**Task brief:**
Up to and including the line with "def dsRedDir (w", return every line from the start of the entries below exactly.

------------------------------------------------------------------------

-- ==== Sys2Proof/Machine/Operands.lean ====
section
/-! DEFINITION. Operand forms of the engine descriptors and their checks at issue: MATMUL, the accumulator operations, the SUA and anneal operations and token draws (R94 to R104, R128, R129, R153, R154, R185, R199, R300, R301, R303). -/

namespace Sys2Proof.Machine

/-! ### Fields of engine descriptors (Tables 4-4 and 5-4) -/

def dsContinue (w : Nat) : Bool := bit w 8
def dsTile (w : Nat) : Nat := wfld w 0 20 16
def dsShape (w : Nat) : Nat := wfld w 0 23 21
def dsAFmt (w : Nat) : Nat := wfld w 4 3 0
def dsAScaled (w : Nat) : Bool := bit w 36
def dsBFmt (w : Nat) : Nat := wfld w 4 11 8
def dsBScaled (w : Nat) : Bool := bit w 44
def dsK (w : Nat) : Nat := wfld w 8 23 0
def dsRowBlk (w : Nat) : Nat := wfld w 0xC 7 0
def dsColBlk (w : Nat) : Nat := wfld w 0xC 15 8
def dsAAddr (w : Nat) : Nat := wfld w 0x10 63 0
def dsBAddr (w : Nat) : Nat := wfld w 0x18 63 0
def dsAStride (w : Nat) : Nat := wfld w 0x20 31 0
def dsBStride (w : Nat) : Nat := wfld w 0x24 31 0
def dsAScale (w : Nat) : Nat := wfld w 0x28 63 0
def dsBScale (w : Nat) : Nat := wfld w 0x30 63 0
def dsRole (w : Nat) : Nat := wfld w 4 1 0
def dsRedFn (w : Nat) : Nat := wfld w 4 18 16
def dsRedDir (w : Nat) : Bool := bit w (32 + 19)
def dsClass (w : Nat) : Bool := bit w (32 + 24)
def dsFirst (w : Nat) : Nat := wfld w 8 7 0
def dsCount (w : Nat) : Nat := wfld w 8 16 8
def dsDst (w : Nat) : Nat := wfld w 8 4 0
def dsNext (w : Nat) : Nat := wfld w 8 4 0
def dsPrev (w : Nat) : Nat := wfld w 8 12 8
def dsChain (w : Nat) : Nat := wfld w 8 31 16
def dsAddr (w : Nat) : Nat := wfld w 0x10 63 0
def dsStride (w : Nat) : Nat := wfld w 0x20 31 0

/-- A mask of bits [hi:lo] of the dword at a byte offset. -/
def dsBits (off hi lo : Nat) : Nat := ones (hi + 1 - lo) <<< (off * 8 + lo)

/-! ### Shapes and tiles of a context (R300, R301, R303) -/

/-- The entry of a SHAPE code in a context's map, when it is VALID (R300). -/
def Ctx.shapeOf (c : Ctx) (code : Nat) : Option ShapeEntry := (c.shapes.get? code).bind (fun e => if e.realise = 0 then none else some e)

/-- Rows and columns of the context's tile entries: 256, or those of the image restored last (R303). -/
def Ctx.tileRows (c : Ctx) : Nat := 2 ^ c.log2Rows
def Ctx.tileCols (c : Ctx) : Nat := 2 ^ c.log2Cols

/-- The larger of P and 1 for a shape entry and formats (Table 4-1, R94); an emulated code has the P of shape 0 (R301). -/
def ShapeEntry.maxP1 (e : ShapeEntry) (a b : Nat) : Nat :=
  let lanes := if e.emulated then 1 else shapeLanes e.shape
  match fmtClass a with
  | .n => if a = 3 ∨ a = 4 ∨ b = 3 ∨ b = 4 then lanes else 2 * lanes
  | .i => lanes
  | .h => max (lanes / 4) 1

/-- Blocks of rows and of columns that a tile entry has for a shape entry. -/
def Ctx.rowBlocks (c : Ctx) (e : ShapeEntry) : Nat := (if e.emulated then c.tileRows else 256) / e.geom.mt
def Ctx.colBlocks (c : Ctx) (e : ShapeEntry) : Nat := (if e.emulated then c.tileCols else 256) / e.geom.nt

/-! ### MATMUL (Tables 4-4 and 4-5) -/

/-- Bytes of one packed operand row (R93). -/
def rowBytes (fmt k : Nat) : Nat := (k * fmtBits fmt + 7) / 8

/-- Bits of Table 4-4 that are not reserved. -/
def matmulMask : Nat :=
  dsBits 0 7 0 ||| dsBits 0 9 8 ||| dsBits 0 23 16 ||| dsBits 4 4 0 ||| dsBits 4 12 8 ||| dsBits 8 23 0 ||| dsBits 0xC 31 0 ||| dsBits 0x10 319 0

/-- Step 1 for MATMUL. -/
def Ctx.matmulFormat (c : Ctx) (w : Nat) : Bool :=
  let a := dsAFmt w
  let b := dsBFmt w
  let fp6 := a == 1 || a == 2 || b == 1 || b == 2
  let scaled := dsAScaled w || dsBScaled w
  match c.shapeOf (dsShape w) with
  | none => false
  | some e =>
    (w &&& matmulMask) == w && decide (a < 8) && decide (b < 8) && fmtClass a == fmtClass b
    && !(scaled && fmtClass a != .n)
    && dsK w != 0 && dsK w % e.maxP1 a b == 0 && (!fp6 || dsK w % 4 == 0) && (!scaled || dsK w % 32 == 0)
    && dsAAddr w % 64 == 0 && dsBAddr w % 64 == 0 && dsAStride w % 64 == 0 && dsBStride w % 64 == 0
    && dsAScale w % 64 == 0 && dsBScale w % 64 == 0
    && (dsAScaled w || dsAScale w == 0) && (dsBScaled w || dsBScale w == 0)

/-- Rows that an operand of n rows reads: address and bytes of each. -/
def operandRows (n addr stride len : Nat) : List (Nat × Nat) := (upFrom 0 n).map (fun i => (addr + i * stride, len))

/-- Every range a MATMUL reads (R99). -/
def matmulReads (e : ShapeEntry) (w : Nat) : List (Nat × Nat) :=
  let k := dsK w
  operandRows e.geom.mt (dsAAddr w) (dsAStride w) (rowBytes (dsAFmt w) k)
  ++ operandRows e.geom.nt (dsBAddr w) (dsBStride w) (rowBytes (dsBFmt w) k)
  ++ (if dsAScaled w then operandRows e.geom.mt (dsAScale w) (k / 32) (k / 32) else [])
  ++ (if dsBScaled w then operandRows e.geom.nt (dsBScale w) (k / 32) (k / 32) else [])

/-- Step 4 for MATMUL on core n. -/
def Ctx.matmulRange (c : Ctx) (n w : Nat) : Bool :=
  match c.shapeOf (dsShape w) with
  | none => false
  | some e =>
    decide (dsRowBlk w < c.rowBlocks e) && decide (dsColBlk w < c.colBlocks e)
    && (matmulReads e w).all (fun r => inShare n r.1 r.2)

/-! ### Class tags (R100, R129) -/

/-- A tag bit set or cleared. -/
def setTag (tags tile : Nat) (isInt : Bool) : Nat := if isInt then tags ||| 2 ^ tile else tags &&& (ones 32 - 2 ^ tile)

/-- Whether a MATMUL sets its tile's tag: shape 0 with CONTINUE = 0, the code read through the map (R100, R300). -/
def Ctx.setsTag (c : Ctx) (w : Nat) : Bool :=
  !dsContinue w && (match c.shapeOf (dsShape w) with
    | some e => !e.emulated && e.shape == 0
    | none => false)

/-- The class tags after a descriptor has run. -/
def Ctx.tagsAfter (c : Ctx) (tags w : Nat) : Nat :=
  let t := dsTile w
  match descOp w with
  | 1 => if c.setsTag w then setTag tags t (fmtClass (dsAFmt w) == .i) else tags
  | 3 => setTag tags t (dsClass w)
  | 5 => setTag tags t (dsClass w)
  | 7 => setTag tags (dsDst w) (bit tags t)
  | _ => tags

/-- The tags the tiles will carry when a descriptor accepted now runs (R101 step 3). -/
def Core.expectedTags (k : Core) (c : Ctx) : Nat := (k.matrixQ.filter (fun x => !x.landed)).foldl (fun tags x => c.tagsAfter tags x.word) k.tileInt

/-- Step 3 for MATMUL. -/
def Core.tagOk (k : Core) (c : Ctx) (w : Nat) : Bool :=
  c.setsTag w || bit (k.expectedTags c) (dsTile w) == (fmtClass (dsAFmt w) == .i)

/-! ### Accumulator operations (Table 5-4, R129) -/

/-- Bits that an accumulator operation uses. -/
def accMask (op : Nat) : Nat :=
  dsBits 0 7 0 ||| dsBits 0 9 9 ||| dsBits 0 20 16 ||| dsBits 0xC 31 16 |||
  (match op with
   | 2 => dsBits 4 19 16 ||| dsBits 8 16 0 ||| dsBits 0x10 63 0
   | 3 => dsBits 4 24 24
   | 4 => dsBits 0x10 63 0 ||| dsBits 0x20 31 0
   | 5 => dsBits 4 24 24 ||| dsBits 0x10 63 0 ||| dsBits 0x20 31 0
   | 6 => dsBits 4 1 0 ||| dsBits 8 4 0 ||| dsBits 8 12 8 ||| dsBits 8 31 16
   | _ => dsBits 8 4 0)

/-- Step 1 for an accumulator operation. -/
def Ctx.accFormat (c : Ctx) (w : Nat) : Bool :=
  let op := descOp w
  (w &&& accMask op) == w
  && (match op with
      | 2 =>
        decide (dsRedFn w < 5) && decide (1 ≤ dsCount w) && decide (dsCount w ≤ 256)
        && decide (dsFirst w + dsCount w ≤ (if dsRedDir w then c.tileRows else c.tileCols)) && dsAddr w % 64 == 0
      | 4 => dsAddr w % 64 == 0 && dsStride w % 64 == 0 && decide (c.tileCols * 4 ≤ dsStride w)
      | 5 => dsAddr w % 64 == 0 && dsStride w % 64 == 0 && decide (c.tileCols * 4 ≤ dsStride w)
      | 6 => dsRole w != 3 && (dsRole w != 2 || dsNext w == 0) && (dsRole w != 0 || dsPrev w == 0)
      | 7 => dsDst w != dsTile w
      | _ => true)

/-- The memory that an accumulator operation reads or writes at ADDR: address and bytes of each row (R128, R135, R303). -/
def Ctx.accRegion (c : Ctx) (w : Nat) : List (Nat × Nat) :=
  match descOp w with
  | 2 => [(dsAddr w, 1024)]
  | 4 => operandRows c.tileRows (dsAddr w) (dsStride w) (4 * c.tileCols)
  | 5 => operandRows c.tileRows (dsAddr w) (dsStride w) (4 * c.tileCols)
  | _ => []

/-- Step 4 for an accumulator operation: the region in the own share, and a chain's neighbours in the placement. -/
def Ctx.accRange (c : Ctx) (cores n w : Nat) : Bool :=
  (c.accRegion w).all (fun r => inShare n r.1 r.2)
  && (descOp w != 6 || ((dsRole w == 2 || bit cores (dsNext w)) && (dsRole w == 0 || bit cores (dsPrev w))))

/-! ### SUA and anneal operations (Tables 6-5 and 7-4) and token draws (Table 8-3) -/

/-- A share offset whose bytes lie in the share. -/
def offInShare (o n : Nat) : Bool := decide (o + n ≤ shareBytes)

/-- A binary32 β: finite, with its sign bit 0. -/
def betaOk (b : Nat) : Bool := decide (b < 0x7F800000)

/-- Step 1 for SUA_FIELDS and SUA_SWEEP (R153, R154); a field that the OP or the mode does not use must be 0. -/
def suaFormat (w : Nat) : Bool :=
  let sweep := descOp w == 0x11
  let m := suaMode w
  let chrom := sweep && m == 0
  let win := wfld w 4 26 16
  let mask := dsBits 0 7 0 ||| dsBits 0 9 9 ||| dsBits 4 4 4 ||| dsBits 0xC 31 0 ||| dsBits 0x10 63 0 |||
    (if suaStats w then dsBits 0x30 63 0 else 0) |||
    (if sweep then dsBits 4 2 0 ||| dsBits 8 23 0 ||| dsBits 0x18 63 0 ||| dsBits 0x20 31 0 else 0) |||
    (if chrom then dsBits 4 3 3 ||| dsBits 0x28 8 0 else 0) |||
    (if sweep && (m == 1 || (chrom && suaDemote w)) then dsBits 4 26 16 else 0) |||
    (if sweep && m == 2 then dsBits 4 5 5 ||| (if suaDamp w then dsBits 0x24 23 0 else 0) else 0)
  (w &&& mask) == w && descProblem w % 64 == 0 && descStats w % 64 == 0
  && (!sweep || (decide (m < 3) && suaSweeps w != 0 && betaOk (suaBeta w) && (win == 0 || (decide (16 ≤ win) && decide (win ≤ 1024)))))
  && (!chrom || (decide (1 ≤ suaClasses w) && decide (suaClasses w ≤ 256)))

/-- Step 1 for ANNEAL_RUN (R185). -/
def annealFormat (w : Nat) : Bool :=
  let mask := dsBits 0 7 0 ||| dsBits 0 9 9 ||| dsBits 4 2 0 ||| dsBits 8 23 0 ||| dsBits 0xC 31 0 ||| dsBits 0x10 127 0 ||| dsBits 0x20 31 0 |||
    dsBits 0x24 21 0 ||| dsBits 0x28 15 0 ||| (if anInit w then dsBits 4 11 8 ||| dsBits 0x38 63 0 else 0) ||| (if anStats w then dsBits 0x30 63 0 else 0)
  (w &&& mask) == w && (!anInit w || decide (2 ≤ anInitShift w)) && anSteps w != 0 && anDt w != 0
  && descProblem w % 64 == 0 && descStats w % 64 == 0

/-- Step 4 for the SUA and anneal operations (R154). -/
def suaRange (cores n w : Nat) (stats : Bool) : Bool :=
  bit (descMask w) n && (descMask w &&& cores) == descMask w && offInShare (descProblem w) 64 && (!stats || offInShare (descStats w) 64)

/-- Step 1 for a token draw (R199). -/
def tokenFormat (w : Nat) : Bool :=
  let mask := dsBits 0 2 0 ||| dsBits 0 9 9 ||| dsBits 4 20 0 ||| dsBits 8 12 0 ||| dsBits 0xC 31 0 ||| dsBits 0x10 20 0 ||| dsBits 0x14 20 0 |||
    dsBits 0x18 63 0 ||| dsBits 0x20 31 0 ||| dsBits 0x28 127 0
  (w &&& mask) == w && tkFmt w != 3
  && decide (1 ≤ tkVocab w) && decide (tkVocab w ≤ 1048576) && decide (1 ≤ tkSeqs w) && decide (tkSeqs w ≤ 4096)
  && decide (1 ≤ tkCount w) && decide (tkFirst w + tkCount w ≤ tkVocab w)
  && tkLogit w % 64 == 0 && tkStride w % 64 == 0 && decide (tkCount w * tkSize w ≤ tkStride w) && tkParam w % 64 == 0 && tkOut w % 64 == 0

/-- Step 4 for a token draw (R199). -/
def tokenRange (cores n w : Nat) : Bool :=
  let lead := (maskCores (descMask w)).headD 0
  bit (descMask w) n && (descMask w &&& cores) == descMask w
  && offInShare (tkLogit w) ((tkSeqs w - 1) * tkStride w + tkCount w * tkSize w) && offInShare (tkOut w) (8 * tkSeqs w)
  && (n != lead || offInShare (tkParam w) (32 * tkSeqs w))

/-! ### The checks (Table 4-5) -/

/-- Which queue an OP enters: the matrix queue, the SUA queue, or none (R98). -/
def opQueue (op : Nat) : Option DescQueue :=
  if 1 ≤ op ∧ op ≤ 7 then some .matrix else if op = 0x10 ∨ op = 0x11 ∨ op = 0x20 then some .sua else none

/-- The code of an engine descriptor's checks on core n by tidy core m, if one fails (R101, R129, R154, R185). -/
def Dev.engineCheck (d : Dev) (j : Job) (n m w : Nat) : Option Nat :=
  let c := d.ctx j.ctx
  let k := d.core n
  let op := descOp w
  let fmt :=
    if op = 1 then c.matmulFormat w
    else if 2 ≤ op ∧ op ≤ 7 then c.accFormat w
    else if op = 0x10 ∨ op = 0x11 then suaFormat w
    else if op = 0x20 then annealFormat w
    else false
  let issuer := if 0x10 ≤ op then k.issuerS else k.issuerM
  let range :=
    if op = 1 then c.matmulRange n w
    else if op ≤ 7 then c.accRange j.cores n w
    else suaRange j.cores n w (if op = 0x20 then anStats w else suaStats w)
  if !fmt then some cBadFormat
  else if !c.throughput && issuer != m then some cIllegal
  else if op = 1 && !k.tagOk c w then some cBadFormat
  else if !range then some cOutOfRange
  else none

/-- The code of a token draw's checks, if one fails (R199). -/
def Dev.tokenCheck (d : Dev) (j : Job) (n m w : Nat) : Option Nat :=
  if !tokenFormat w then some cBadFormat
  else if !(d.ctx j.ctx).throughput && (d.core n).issuerS != m then some cIllegal
  else if !tokenRange j.cores n w then some cOutOfRange
  else none

end Sys2Proof.Machine
end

------------------------------------------------------------------------

**Exercise output:**
-- ==== Sys2Proof/Machine/Operands.lean ====
section
/-! DEFINITION. Operand forms of the engine descriptors and their checks at issue: MATMUL, the accumulator operations, the SUA and anneal operations and token draws (R94 to R104, R128, R129, R153, R154, R185, R199, R300, R301, R303). -/

namespace Sys2Proof.Machine

/-! ### Fields of engine descriptors (Tables 4-4 and 5-4) -/

def dsContinue (w : Nat) : Bool := bit w 8
def dsTile (w : Nat) : Nat := wfld w 0 20 16
def dsShape (w : Nat) : Nat := wfld w 0 23 21
def dsAFmt (w : Nat) : Nat := wfld w 4 3 0
def dsAScaled (w : Nat) : Bool := bit w 36
def dsBFmt (w : Nat) : Nat := wfld w 4 11 8
def dsBScaled (w : Nat) : Bool := bit w 44
def dsK (w : Nat) : Nat := wfld w 8 23 0
def dsRowBlk (w : Nat) : Nat := wfld w 0xC 7 0
def dsColBlk (w : Nat) : Nat := wfld w 0xC 15 8
def dsAAddr (w : Nat) : Nat := wfld w 0x10 63 0
def dsBAddr (w : Nat) : Nat := wfld w 0x18 63 0
def dsAStride (w : Nat) : Nat := wfld w 0x20 31 0
def dsBStride (w : Nat) : Nat := wfld w 0x24 31 0
def dsAScale (w : Nat) : Nat := wfld w 0x28 63 0
def dsBScale (w : Nat) : Nat := wfld w 0x30 63 0
def dsRole (w : Nat) : Nat := wfld w 4 1 0
def dsRedFn (w : Nat) : Nat := wfld w 4 18 16
def dsRedDir (w : Nat) : Bool := bit w (32 + 19)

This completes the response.